FOKUS

Ini Perluasan Pemberian Keringanan Tagihan Listrik untuk 1,26 Juta Pelanggan

JAKARTA (tandaseru) – Pemerintah memperluas pemberian keringanan tagihan listrik bagi 1,26 juta pelanggan Sosial, Bisnis, Industri, dan Layanan Khusus selama Juli 2020 hingga Desember 2020 .

Direktur Jenderal Ketenagalistrikan Rida Mulyana menyebutkan pembebasan penerapan ketentuan rekening minimum bagi pelanggan PT PLN (Persero) yang pemakaian energi listrik di bawah ketentuan rekening minimum (40 jam nyala), diberlakukan bagi:

a. Pelanggan Golongan Sosial daya 1.300 VA ke atas

b. Pelanggan Golongan Bisnis daya 1.300 VA ke atas

c. Pelanggan Golongan Industri daya 1.300 VA ke atas

Dengan stimulus ini, pelanggan hanya membayar sesuai penggunaan energi listriknya.

Sementara itu, pembebasan biaya beban atau abonemen, diberlakukan bagi:

a. Pelanggan Golongan Sosial daya 220 VA, 450 VA dan 900 VA

b. Pelanggan Golongan Bisnis daya 900 VA

c. Pelanggan Golongan Industri daya 900 VA

“Dengan program stimulus ini agar mereka tidak lebih collapse, karena mungkin aktivitas kegiatannya turun, maka sekali lagi negara hadir untuk membantu mereka membebaskan ketentuan rekening minimum dan biaya beban ini untuk dibebaskan sementara dan langsung ini diberikan selama 6 bulan, terhitung bulan Juli-Desember,” ujar Direktur Jenderal Ketenagalistrikan Rida Mulyana, Selasa (11/8).

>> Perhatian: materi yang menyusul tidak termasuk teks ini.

-- ==== Sys2Proof/Machine/Padding.lean ====
section
/-!
DEFINITION. The padding unit: the PAD step (R120 to R124) and the UNPAD step (R125 to R130).
-/

namespace Sys2Proof.Machine

/-- R121 to R124: PADLEN for a message of `n` bytes. -/
def padLen (p : PadScheme) (b n : Nat) : Nat :=
  match p with
  | .zeros => if n % b = 0 then 0 else b - n % b
  | .pkcs7 | .ansix923 | .iso10126 => b - n % b

/-- R124: how many random bytes the scheme draws for a pad of `len` bytes. -/
def padDraws (p : PadScheme) (len : Nat) : Nat :=
  match p with
  | .iso10126 => len - 1
  | .zeros | .pkcs7 | .ansix923 => 0

/-- R121 to R124: TAIL[0 .. PADLEN), `drawn` being the bytes ISO10126 draws. The pad count is PADLEN as an unsigned byte
(D31). -/
def padBytes (p : PadScheme) (len : Nat) (drawn : ByteString) : ByteString :=
  match p with
  | .zeros => List.replicate len 0
  | .pkcs7 => List.replicate len (BitVec.ofNat 8 len)
  | .ansix923 => List.replicate (len - 1) 0 ++ [BitVec.ofNat 8 len]
  | .iso10126 => drawn ++ [BitVec.ofNat 8 len]

/-- R120: the PAD step. TAIL bytes at and after PADLEN keep what they held. -/
def State.padStep (s : State) (p : PadScheme) : State :=
  let len := padLen p s.blkSz s.inlen.toNat
  let draws := padDraws p len
  { s.drop draws with
    padlen := len
    tail := padBytes p len (s.rndBytes draws) ++ s.tail.drop len
    nblk := (s.inlen.toNat + len) / s.blkSz
    phase := .init }

/-- R126: the largest length, at most `n`, that is 0 or ends in a nonzero byte. -/
def stripZeros (t : Nat → Byte) : Nat → Nat
  | 0 => 0
  | n + 1 => if t n = 0 then stripZeros t n else n + 1

/-- R127 to R130: the counted schemes' validator over the last byte, none for PaddingError. -/
def stripCounted (b n : Nat) (t : Nat → Byte) : Option Nat :=
  if n = 0 then none
  else
    let p := (t (n - 1)).toNat
    if p = 0 ∨ b < p then none else some (n - p)

/-- R126 to R129: the length of the unpadded result, none for PaddingError. -/
def unpadLen (p : PadScheme) (b n : Nat) (t : Nat → Byte) : Option Nat :=
  match p with
  | .zeros => some (stripZeros t n)
  | .pkcs7 | .ansix923 | .iso10126 => stripCounted b n t

/-- R125: the UNPAD step. -/
def State.unpadStep (s : State) (p : PadScheme) : State :=
  match unpadLen p s.blkSz (s.nblk * s.blkSz) (s.byteAt .outbuf) with
  | some len => s.finish len
  | none => s.raise .padding

end Sys2Proof.Machine
end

“Kita berharap teman-teman yang berusaha di industri ini tidak kemudian melakukan PHK, tetapi juga membuka lagi usahanya, untuk kemudian sedikit banyak ikut memutar roda perekonomian nasional,” ujarnya.

Adapun besaran tambahan untuk subsidi keringanan tagihan listrik bagi pelanggan sosial, bisnis, industri, dan layanan khusus diperkirakan mencapai Rp3,07 triliun.

Rida menyampaikan apresiasi kepada PLN yang telah menjadi garda terdepan dalam usaha meringankan beban masyarakat terdampak Covid-19. Rida berjanji untuk menjaga cash flow PLN agar tetap sehat.

“Terima kasih kepada PLN, yang menjadi garda terdepan dalam menjalankan program-program stimulus ini. Ini tentu saja akan sedikit banyak mempengaruhi cash flow PLN, dan kita sepakat, dengan Kementerian BUMN juga, untuk tetap menjaga cash flow PLN tetap sehat. PLN dijamin tidak rugi karena selisihnya ditanggung oleh negara,” kata Rida.

Rida kembali menegaskan, stimulus keringanan tagihan listrik ini merupakan bentuk kehadiran negara untuk masyarakat yang paling terdampak agar bisa bertahan di tengah pandemi Covid-19.